▶ WHAT TO PRODUCE
The data follows this line. Copy verbatim the line with "else (s.answers off, s)" and each line after it to the end.

*** SUPPLIED MATERIAL ***

-- ==== Sys2Proof/Machine/Sorter.lean ====
section
/-! DEFINITION. Requesters (R601 to R606), and the sorter's rows: doorbells, selection, fetch and dispatch, delivery and reports,
completion records, queues, completion rings, tile sets and synchronization (chapter 3). -/

namespace Sys2Proof.Machine

/-- The 64-KiB block of the first 2 MiB, or a block above, by BAR0 offset (Table 22.2): those that answer in every state (R605). -/
def earlyBlock (off : Nat) : Bool :=
  let b := off / 2 ^ 16
  b == 0x00 || b == 0x01 || b == 0x0C || b == 0x0E || b == 0x0F || b == 0x10 || b == 0x11

/-- The packet of a descriptor may take a slot before the next clear of its tile (R148). -/
def mayRun (x : Tile) (p : Nat × Nat) : Bool :=
  match x.clears with
  | [] => true
  | (_, old) :: _ => old.contains p

/-- Packets that waited at a tile take slots, but those for which the tile must first clear (R148). -/
def takeWaiting (x : Tile) : Tile :=
  { x with slots := x.slots ++ x.waiting.filter (mayRun x), waiting := x.waiting.filter fun p => !mayRun x p }

namespace State

/-! ## Requesters -/

/-- The descriptor whose part a tile runs. -/
def running (s : State) (t : Nat) : Option Flight :=
  match (s.tile t).slots with
  | (q, seq) :: _ => if (s.tile t).active then s.flight? q seq else none
  | [] => none

/-- A host-port request that arrives in Nap is performed once the wake that it starts has reached Run (R515). -/
def awake (s : State) : Requester → State
  | .host => if s.power.sleep == .nap && s.flag Reg.HP_STAT.LINKUP then s.napWake else s
  | _ => s

/-- A requester that can make an access now: Tarle, a released hart, the service host over a link that is up, a control core whose
program runs. -/
def present (s : State) : Requester → Bool
  | .tarle => true
  | .hart h => (s.hart h).running && s.power.sleep != .nap && s.power.sleep != .night
  | .host => s.flag Reg.HP_STAT.LINKUP
  | .core t => (s.running t).isSome

/-- CTXID of a requester (R369, R520, R603). -/
def reqCtx (s : State) : Requester → Nat
  | .tarle => 0
  | .hart h => (s.hart h).mflsctx
  | .host => 2
  | .core t => match s.running t with
    | some f => ctxidOf f.desc
    | none => 0

/-- A block answers in the present state of the start (R605). -/
def answers (s : State) (off : Nat) : Bool :=
  let st := s.get Reg.ST_STAT.STATE
  earlyBlock off || (3 ≤ st && st ≤ 5) || st == 7 || (st == 6 && off / 2 ^ 16 == 0x09)

/-- A register access of a foreign context (R603). -/
def foreign (s : State) : State := (s.raise Reg.GBL_STAT.FOREIGN).bump Reg.GBL_FOREIGN_CNT.COUNT

/-- Whether an access to the register at `off` reaches it, with the state that a refusal leaves (R603, R605). -/
def reaches (s : State) (r : Requester) (off : Nat) : Bool × State :=
  let s := s.awake r
  if !s.present r then (false, s)
  else if 2 < s.reqCtx r then (false, s.foreign)
  else (s.answers off, s)

/-! ## Doorbells and selection -/

/-- A write of LB_TAIL (R71, R72, R73). -/
def doorbell (s : State) (q v : Nat) : State :=
  let p := s.pigeon q
  if !p.en || p.closing then s.raise Reg.SORT_STAT.LBDEAD
  else if (v + 2 ^ 32 - p.head) % 2 ^ 32 ≤ 2 ^ p.k then (s.onPigeon q fun p => { p with tail := v }).settle s
  else
    ((s.stopQueue q 0x19).formRecord q
      { postmark := 0, seq := p.nextSeq, queue := q, status := 0x19, counted := false }).settle s

/-- Selection key of a ready queue (R87). -/
def selectKey (s : State) (q : Nat) : List Nat :=
  let p := s.pigeon q
  [if p.deferred then 0 else 1, if p.deferred then p.defRnd else 0, p.prio, p.readyTime, q]

/-- A descriptor of a class whose step its own row makes, and not the merge network: management or synchronization. -/
def ownStep (d : BitVec 512) : Bool :=
  match classOf (opOf d) with
  | some .management | some .sync => true
  | _ => false

/-- The queue waits for the step of a descriptor that has been consumed, its own or a QCLOSE that names it: a dispatch and its effect are
one moment (R82, R88). -/
def stepDue (s : State) (q : Nat) : Bool :=
  s.sorter.flights.any fun f => !f.acted && ownStep f.desc && (f.queue == q || (opOf f.desc == 0x02 && body f.desc 0 2 == q))

/-- The queue that the sorter selects (R87). -/
def selected (s : State) : Option Nat :=
  let qs := (s.sorter.pigeons.map (·.1)).filter fun q =>
    let p := s.pigeon q
    s.ready q && !p.slotWait && !p.fetching && !p.closing && !s.stepDue q
  match qs with
  | [] => none
  | q :: rest => some (rest.foldl (fun b x => if keyLt (s.selectKey x) (s.selectKey b) then x else b) q)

*** End of SUPPLIED MATERIAL ***

▶ RESPONSE BELOW
  else (s.answers off, s)

/-! ## Doorbells and selection -/

/-- A write of LB_TAIL (R71, R72, R73). -/
def doorbell (s : State) (q v : Nat) : State :=
  let p := s.pigeon q
  if !p.en || p.closing then s.raise Reg.SORT_STAT.LBDEAD
  else if (v + 2 ^ 32 - p.head) % 2 ^ 32 ≤ 2 ^ p.k then (s.onPigeon q fun p => { p with tail := v }).settle s
  else
    ((s.stopQueue q 0x19).formRecord q
      { postmark := 0, seq := p.nextSeq, queue := q, status := 0x19, counted := false }).settle s

/-- Selection key of a ready queue (R87). -/
def selectKey (s : State) (q : Nat) : List Nat :=
  let p := s.pigeon q
  [if p.deferred then 0 else 1, if p.deferred then p.defRnd else 0, p.prio, p.readyTime, q]

/-- A descriptor of a class whose step its own row makes, and not the merge network: management or synchronization. -/
def ownStep (d : BitVec 512) : Bool :=
  match classOf (opOf d) with
  | some .management | some .sync => true
  | _ => false

/-- The queue waits for the step of a descriptor that has been consumed, its own or a QCLOSE that names it: a dispatch and its effect are
one moment (R82, R88). -/
def stepDue (s : State) (q : Nat) : Bool :=
  s.sorter.flights.any fun f => !f.acted && ownStep f.desc && (f.queue == q || (opOf f.desc == 0x02 && body f.desc 0 2 == q))

/-- The queue that the sorter selects (R87). -/
def selected (s : State) : Option Nat :=
  let qs := (s.sorter.pigeons.map (·.1)).filter fun q =>
    let p := s.pigeon q
    s.ready q && !p.slotWait && !p.fetching && !p.closing && !s.stepDue q
  match qs with
  | [] => none
  | q :: rest => some (rest.foldl (fun b x => if keyLt (s.selectKey x) (s.selectKey b) then x else b) q)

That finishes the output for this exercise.